Druid supports two ways of joining the data. The first is the join operators, and the second is query-time lookups. However, for better query performance, it's advisable to avoid query-time joins.

Multitenancy refers to the feature of supporting multiple tenants on the same Druid infrastructure while still offering them logical isolation. It's possible to achieve this in Druid through separate data sources per tenant or data partitioning by the tenant.

And finally, query caching is the key to performance in data-intensive applications. Druid supports query result caching at the segment and the query result levels. Further, the cache data can reside in memory or in external persistent storage.

7. Language Bindings

Although Druid has excellent support for creating ingestion specs and defining queries in JSON, it may be tedious sometimes to define these queries in JSON, especially when queries get complex. Unfortunately, Druid doesn't offer a client library in any specific language to help us in this regard. But there are quite a few language bindings that have been developed by the community. One such client library is also available for Java.

We'll quickly see how we can build the TopN query we used earlier using this client library in Java.

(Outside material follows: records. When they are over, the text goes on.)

-- ==== Sys2Proof/Laws/Exec.lean ====
section
/-! SUPPORT. What each command may touch, one lemma per meaning: `execX_touch` reads: where a state is reached by changes to
the fields of a mask, what the command answers is too, for every mask that holds the command's bits. -/

namespace Sys2Proof.Machine
variable {m : Nat} {a s u : State}
theorem act_touch (hm : m ||| 51113741 = m) {t f} (hf : ∀ t, Touch m a t → Touch m a (f t)) (h : Touch m a s) (e : act t f s = .next u) : Touch m a u := by
  have e' : Host.Outcome.next (if (s.tick t).su.power = .running then settle (f (s.tick t)) else s.tick t) = (Host.Outcome.next u : Host.Outcome State Fault Refusal) := e
  injection e' with e'
  rw [← e']
  have k : Touch m a (s.tick t) := State.tick_touch (Mask.sub hm rfl) h
  split
  · exact settle_touch (Mask.sub hm rfl) (hf _ k)
  · exact k
theorem actAny_touch (hm : m ||| 51113741 = m) {t f} (hf : ∀ t, Touch m a t → Touch m a (f t)) (h : Touch m a s) (e : actAny t f s = .next u) : Touch m a u := by
  have e' : Host.Outcome.next (settle (f (s.tick t))) = (Host.Outcome.next u : Host.Outcome State Fault Refusal) := e
  injection e' with e'
  rw [← e']
  exact settle_touch (Mask.sub hm rfl) (hf _ (State.tick_touch (Mask.sub hm rfl) h))

theorem execRegisterWrite_touch (hm : m ||| 67108829 = m) {t req addr size val : Nat} (h : Touch m a s) (e : execRegisterWrite t req addr size val s = .next u) : Touch m a u := by
  refine act_touch (Mask.sub hm rfl) (fun x k => ?_) h e
  repeat' with_reducible first | assumption | refine busWrite_touch (Mask.sub hm rfl) ?_ | refine Touch.ite ?_ ?_ | split | dsimp only

theorem execUnmappedClear_touch (hm : m ||| 67108829 = m) {t req : Nat} (h : Touch m a s) (e : execUnmappedClear t req s = .next u) : Touch m a u := by
  refine act_touch (Mask.sub hm rfl) (fun x k => ?_) h e
  repeat' with_reducible first | assumption | refine busField_touch (Mask.sub hm rfl) ?_ | refine Touch.ite ?_ ?_ | split | dsimp only

theorem execPaceMinRestart_touch (hm : m ||| 67108829 = m) {t req : Nat} (h : Touch m a s) (e : execPaceMinRestart t req s = .next u) : Touch m a u := by
  refine act_touch (Mask.sub hm rfl) (fun x k => ?_) h e
  repeat' with_reducible first | assumption | refine busField_touch (Mask.sub hm rfl) ?_ | refine Touch.ite ?_ ?_ | split | dsimp only

theorem execPaceWindowEnd_touch (hm : m ||| 51117837 = m) {t : Nat} {counts : List (List Nat)} (h : Touch m a s) (e : execPaceWindowEnd t counts s = .next u) : Touch m a u := by
  refine act_touch (Mask.sub hm rfl) (fun x k => ?_) h e
  repeat' with_reducible first | assumption | refine paceWindow_touch (Mask.sub hm rfl) ?_ | refine Touch.ite ?_ ?_ | split | dsimp only

theorem execDieLinkStall_touch (hm : m ||| 51117837 = m) {t : Nat} {die : Nat} (h : Touch m a s) (e : execDieLinkStall t die s = .next u) : Touch m a u := by
  refine act_touch (Mask.sub hm rfl) (fun x k => ?_) h e
  repeat' with_reducible first | assumption | refine linkStall_touch (Mask.sub hm rfl) ?_ | refine Touch.ite ?_ ?_ | split | dsimp only

theorem execLateResultDiscard_touch (hm : m ||| 51117837 = m) {t : Nat} {island : Fin 4} {_unit : Nat} (h : Touch m a s) (e : execLateResultDiscard t island _unit s = .next u) : Touch m a u := by
  refine act_touch (Mask.sub hm rfl) (fun x k => ?_) h e
  repeat' with_reducible first | assumption | refine Touch.ite ?_ ?_ | split | dsimp only | refine Touch.set_pts (Mask.sub hm rfl) ?_

theorem execDramRefreshDue_touch (hm : m ||| 51113741 = m) {t : Nat} {bank : Nat} (h : Touch m a s) (e : execDramRefreshDue t bank s = .next u) : Touch m a u := by
  refine act_touch (Mask.sub hm rfl) (fun x k => ?_) h e
  repeat' with_reducible first | assumption | refine bankRefresh_touch (Mask.sub hm rfl) ?_ | refine Touch.ite ?_ ?_ | split | dsimp only

theorem execEventStart_touch (hm : m ||| 51113805 = m) {t : Nat} {ch : Nat} (h : Touch m a s) (e : execEventStart t ch s = .next u) : Touch m a u := by
  refine act_touch (Mask.sub hm rfl) (fun x k => ?_) h e
  repeat' with_reducible first | assumption | refine lowRise_touch (Mask.sub hm rfl) ?_ | refine Touch.ite ?_ ?_ | split | dsimp only

theorem execHighComparatorEdge_touch (hm : m ||| 51113805 = m) {t : Nat} {ch : Nat} {rise : Bool} (h : Touch m a s) (e : execHighComparatorEdge t ch rise s = .next u) : Touch m a u := by
  refine act_touch (Mask.sub hm rfl) (fun x k => ?_) h e
  repeat' with_reducible first | assumption | refine highCross_touch (Mask.sub hm rfl) ?_ | refine Touch.ite ?_ ?_ | split | dsimp only

theorem execEventEnd_touch (hm : m ||| 52162381 = m) {t : Nat} {ch : Nat} (h : Touch m a s) (e : execEventEnd t ch s = .next u) : Touch m a u := by
  refine act_touch (Mask.sub hm rfl) (fun x k => ?_) h e
  repeat' with_reducible first | assumption | refine lowFall_touch (Mask.sub hm rfl) ?_ | refine Touch.ite ?_ ?_ | split | dsimp only

theorem execEventTimeoutClose_touch (hm : m ||| 52162381 = m) {t : Nat} {ch : Nat} (h : Touch m a s) (e : execEventTimeoutClose t ch s = .next u) : Touch m a u := by
  refine act_touch (Mask.sub hm rfl) (fun x k => ?_) h e
  repeat' with_reducible first | assumption | refine timeoutClose_touch (Mask.sub hm rfl) ?_ | refine Touch.ite ?_ ?_ | split | dsimp only

theorem execRearmEnd_touch (hm : m ||| 51113805 = m) {t : Nat} {ch : Nat} (h : Touch m a s) (e : execRearmEnd t ch s = .next u) : Touch m a u := by
  refine act_touch (Mask.sub hm rfl) (fun x k => ?_) h e
  repeat' with_reducible first | assumption | refine rearmEnd_touch (Mask.sub hm rfl) ?_ | refine Touch.ite ?_ ?_ | split | dsimp only

theorem execStuckHighTimeout_touch (hm : m ||| 52162381 = m) {t : Nat} {ch : Nat} (h : Touch m a s) (e : execStuckHighTimeout t ch s = .next u) : Touch m a u := by
  refine act_touch (Mask.sub hm rfl) (fun x k => ?_) h e
  repeat' with_reducible first | assumption | refine stuckHigh_touch (Mask.sub hm rfl) ?_ | refine Touch.ite ?_ ?_ | split | dsimp only

theorem execStuckHighClear_touch (hm : m ||| 67108829 = m) {t req ch : Nat} (h : Touch m a s) (e : execStuckHighClear t req ch s = .next u) : Touch m a u := by
  refine act_touch (Mask.sub hm rfl) (fun x k => ?_) h e
  repeat' with_reducible first | assumption | refine busField_touch (Mask.sub hm rfl) ?_ | refine Touch.ite ?_ ?_ | split | dsimp only

theorem execDropCountClear_touch (hm : m ||| 67108829 = m) {t req ch : Nat} (h : Touch m a s) (e : execDropCountClear t req ch s = .next u) : Touch m a u := by
  refine act_touch (Mask.sub hm rfl) (fun x k => ?_) h e
  repeat' with_reducible first | assumption | refine busField_touch (Mask.sub hm rfl) ?_ | refine Touch.ite ?_ ?_ | split | dsimp only

theorem execChThrWrite_touch (hm : m ||| 67108829 = m) {t req ch val : Nat} (h : Touch m a s) (e : execChThrWrite t req ch val s = .next u) : Touch m a u := by
  refine act_touch (Mask.sub hm rfl) (fun x k => ?_) h e
  repeat' with_reducible first | assumption | refine busWrite_touch (Mask.sub hm rfl) ?_ | refine Touch.ite ?_ ?_ | split | dsimp only

theorem execChannelDisable_touch (hm : m ||| 67108829 = m) {t req ch : Nat} (h : Touch m a s) (e : execChannelDisable t req ch s = .next u) : Touch m a u := by
  refine act_touch (Mask.sub hm rfl) (fun x k => ?_) h e
  repeat' with_reducible first | assumption | refine busField_touch (Mask.sub hm rfl) ?_ | refine Touch.ite ?_ ?_ | split | dsimp only

theorem execEventBin_touch (hm : m ||| 51113805 = m) {t : Nat} {ch : Nat} (h : Touch m a s) (e : execEventBin t ch s = .next u) : Touch m a u := by
  refine act_touch (Mask.sub hm rfl) (fun x k => ?_) h e
  repeat' with_reducible first | assumption | refine binEvent_touch (Mask.sub hm rfl) ?_ | refine Touch.ite ?_ ?_ | split | dsimp only

theorem execTimebaseLock_touch (hm : m ||| 51113869 = m) {t : Nat} (h : Touch m a s) (e : execTimebaseLock t s = .next u) : Touch m a u := by
  refine actAny_touch (Mask.sub hm rfl) (fun x k => ?_) h e
  repeat' with_reducible first | assumption | refine tbLock_touch (Mask.sub hm rfl) ?_ | refine Touch.ite ?_ ?_ | split | dsimp only

theorem execTimebaseLockLoss_touch (hm : m ||| 51113805 = m) {t : Nat} (h : Touch m a s) (e : execTimebaseLockLoss t s = .next u) : Touch m a u := by
  refine actAny_touch (Mask.sub hm rfl) (fun x k => ?_) h e
  repeat' with_reducible first | assumption | refine tbLoss_touch (Mask.sub hm rfl) ?_ | refine Touch.ite ?_ ?_ | split | dsimp only

theorem execDevtimeSnapshot_touch (hm : m ||| 53211037 = m) {t req : Nat} (h : Touch m a s) (e : execDevtimeSnapshot t req s = .next u) : Touch m a u := by
  refine act_touch (Mask.sub hm rfl) (fun x k => ?_) h e
  repeat' with_reducible first | assumption | refine busRead_touch (Mask.sub hm rfl) ?_ | refine Touch.ite ?_ ?_ | split | dsimp only

theorem execPoweredHoursWrite_touch (hm : m ||| 59502349 = m) {t : Nat} (h : Touch m a s) (e : execPoweredHoursWrite t s = .next u) : Touch m a u := by
  refine act_touch (Mask.sub hm rfl) (fun x k => ?_) h e
  repeat' with_reducible first | assumption | refine hoursWrite_touch (Mask.sub hm rfl) ?_ | refine Touch.ite ?_ ?_ | split | dsimp only

theorem execAnchorGo_touch (hm : m ||| 67108829 = m) {t req : Nat} (h : Touch m a s) (e : execAnchorGo t req s = .next u) : Touch m a u := by
  refine act_touch (Mask.sub hm rfl) (fun x k => ?_) h e
  repeat' with_reducible first | assumption | refine busField_touch (Mask.sub hm rfl) ?_ | refine Touch.ite ?_ ?_ | split | dsimp only

theorem execAnchorTakeEffect_touch (hm : m ||| 51113869 = m) {t : Nat} (h : Touch m a s) (e : execAnchorTakeEffect t s = .next u) : Touch m a u := by
  refine act_touch (Mask.sub hm rfl) (fun x k => ?_) h e
  repeat' with_reducible first | assumption | refine anchorEffect_touch (Mask.sub hm rfl) ?_ | refine Touch.ite ?_ ?_ | split | dsimp only

theorem execSyncEdge_touch (hm : m ||| 51113869 = m) {t : Nat} {rising : Bool} {width : Nat} (h : Touch m a s) (e : execSyncEdge t rising width s = .next u) : Touch m a u := by
  refine act_touch (Mask.sub hm rfl) (fun x k => ?_) h e
  repeat' with_reducible first | assumption | refine syncEdge_touch (Mask.sub hm rfl) ?_ | refine Touch.ite ?_ ?_ | split | dsimp only

theorem execSyncMiss_touch (hm : m ||| 51113869 = m) {t : Nat} (h : Touch m a s) (e : execSyncMiss t s = .next u) : Touch m a u := by
  refine act_touch (Mask.sub hm rfl) (fun x k => ?_) h e
  repeat' with_reducible first | assumption | refine syncMiss_touch (Mask.sub hm rfl) ?_ | refine Touch.ite ?_ ?_ | split | dsimp only

theorem execSyncFifoPop_touch (hm : m ||| 53211037 = m) {t req : Nat} (h : Touch m a s) (e : execSyncFifoPop t req s = .next u) : Touch m a u := by
  refine act_touch (Mask.sub hm rfl) (fun x k => ?_) h e
  repeat' with_reducible first | assumption | refine busRead_touch (Mask.sub hm rfl) ?_ | refine Touch.ite ?_ ?_ | split | dsimp only

theorem execIuArm_touch (hm : m ||| 67108829 = m) {t req : Nat} (h : Touch m a s) (e : execIuArm t req s = .next u) : Touch m a u := by
  refine act_touch (Mask.sub hm rfl) (fun x k => ?_) h e
  repeat' with_reducible first | assumption | refine busField_touch (Mask.sub hm rfl) ?_ | refine Touch.ite ?_ ?_ | split | dsimp only

theorem execIuStartEdge_touch (hm : m ||| 51113869 = m) {t : Nat} {src : Nat} {rising : Bool} {bank : Fin 64} (h : Touch m a s) (e : execIuStartEdge t src rising bank s = .next u) : Touch m a u := by
  refine act_touch (Mask.sub hm rfl) (fun x k => ?_) h e
  repeat' with_reducible first | assumption | refine iuStartEdge_touch (Mask.sub hm rfl) ?_ | refine Touch.ite ?_ ?_ | split | dsimp only

theorem execIuStopEdge_touch (hm : m ||| 51113741 = m) {t : Nat} {src : Nat} {rising : Bool} {bank : Fin 64} (h : Touch m a s) (e : execIuStopEdge t src rising bank s = .next u) : Touch m a u := by
  refine act_touch (Mask.sub hm rfl) (fun x k => ?_) h e
  repeat' with_reducible first | assumption | refine iuStopEdge_touch (Mask.sub hm rfl) ?_ | refine Touch.ite ?_ ?_ | split | dsimp only

theorem execIuSwstop_touch (hm : m ||| 67108829 = m) {t req : Nat} (h : Touch m a s) (e : execIuSwstop t req s = .next u) : Touch m a u := by
  refine act_touch (Mask.sub hm rfl) (fun x k => ?_) h e
  repeat' with_reducible first | assumption | refine busField_touch (Mask.sub hm rfl) ?_ | refine Touch.ite ?_ ?_ | split | dsimp only

theorem execIuTimeout_touch (hm : m ||| 51113741 = m) {t : Nat} (h : Touch m a s) (e : execIuTimeout t s = .next u) : Touch m a u := by
  refine act_touch (Mask.sub hm rfl) (fun x k => ?_) h e
  repeat' with_reducible first | assumption | refine iuTimeout_touch (Mask.sub hm rfl) ?_ | refine Touch.ite ?_ ?_ | split | dsimp only

theorem execIuAbort_touch (hm : m ||| 67108829 = m) {t req : Nat} (h : Touch m a s) (e : execIuAbort t req s = .next u) : Touch m a u := by
  refine act_touch (Mask.sub hm rfl) (fun x k => ?_) h e
  repeat' with_reducible first | assumption | refine busField_touch (Mask.sub hm rfl) ?_ | refine Touch.ite ?_ ?_ | split | dsimp only

theorem execIuResultRead_touch (hm : m ||| 53211037 = m) {t req : Nat} (h : Touch m a s) (e : execIuResultRead t req s = .next u) : Touch m a u := by
  refine act_touch (Mask.sub hm rfl) (fun x k => ?_) h e
  repeat' with_reducible first | assumption | refine busRead_touch (Mask.sub hm rfl) ?_ | refine Touch.ite ?_ ?_ | split | dsimp only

Let's begin by defining the required dependency in Maven:

 in.zapr.druid druidry 2.14 

After this, we should be able to use the client library and create our TopN query:

DateTime startTime = new DateTime(2015, 9, 12, 0, 0, 0, DateTimeZone.UTC); DateTime endTime = new DateTime(2015, 9, 13, 0, 0, 0, DateTimeZone.UTC); Interval interval = new Interval(startTime, endTime); Granularity granularity = new SimpleGranularity(PredefinedGranularity.ALL); DruidDimension dimension = new SimpleDimension("page"); TopNMetric metric = new SimpleMetric("count"); DruidTopNQuery query = DruidTopNQuery.builder() .dataSource("wikipedia") .dimension(dimension) .threshold(10) .topNMetric(metric) .granularity(granularity) .filter(filter) .aggregators(Arrays.asList(new LongSumAggregator("count", "count"))) .intervals(Collections.singletonList(interval)).build();

After this, we can simply generate the required JSON structure, which we can use in the HTTP POST call:

ObjectMapper mapper = new ObjectMapper(); String requiredJson = mapper.writeValueAsString(query);

8. Conclusion

In this tutorial, we went through the basics of event data and Apache Druid architecture.

Further, we set up a primary Druid cluster using Docker containers on our local machine. Then, we also went through the process of ingesting a sample dataset in Druid using the native batch task. After this, we saw the different ways we have to query our data in Druid. Lastly, we went through a client library in Java to construct Druid queries.

Abbiamo appena scalfito la superficie delle caratteristiche che Druid ha da offrire. Ci sono diverse possibilità in cui Druid può aiutarci a costruire la nostra pipeline di dati e creare applicazioni di dati. Le funzionalità avanzate di importazione e query sono gli ovvi passaggi successivi da apprendere, per sfruttare in modo efficace la potenza di Druid.

Inoltre, la creazione di un cluster Druid adatto che ridimensiona i singoli processi secondo le necessità dovrebbe essere l'obiettivo per massimizzare i benefici.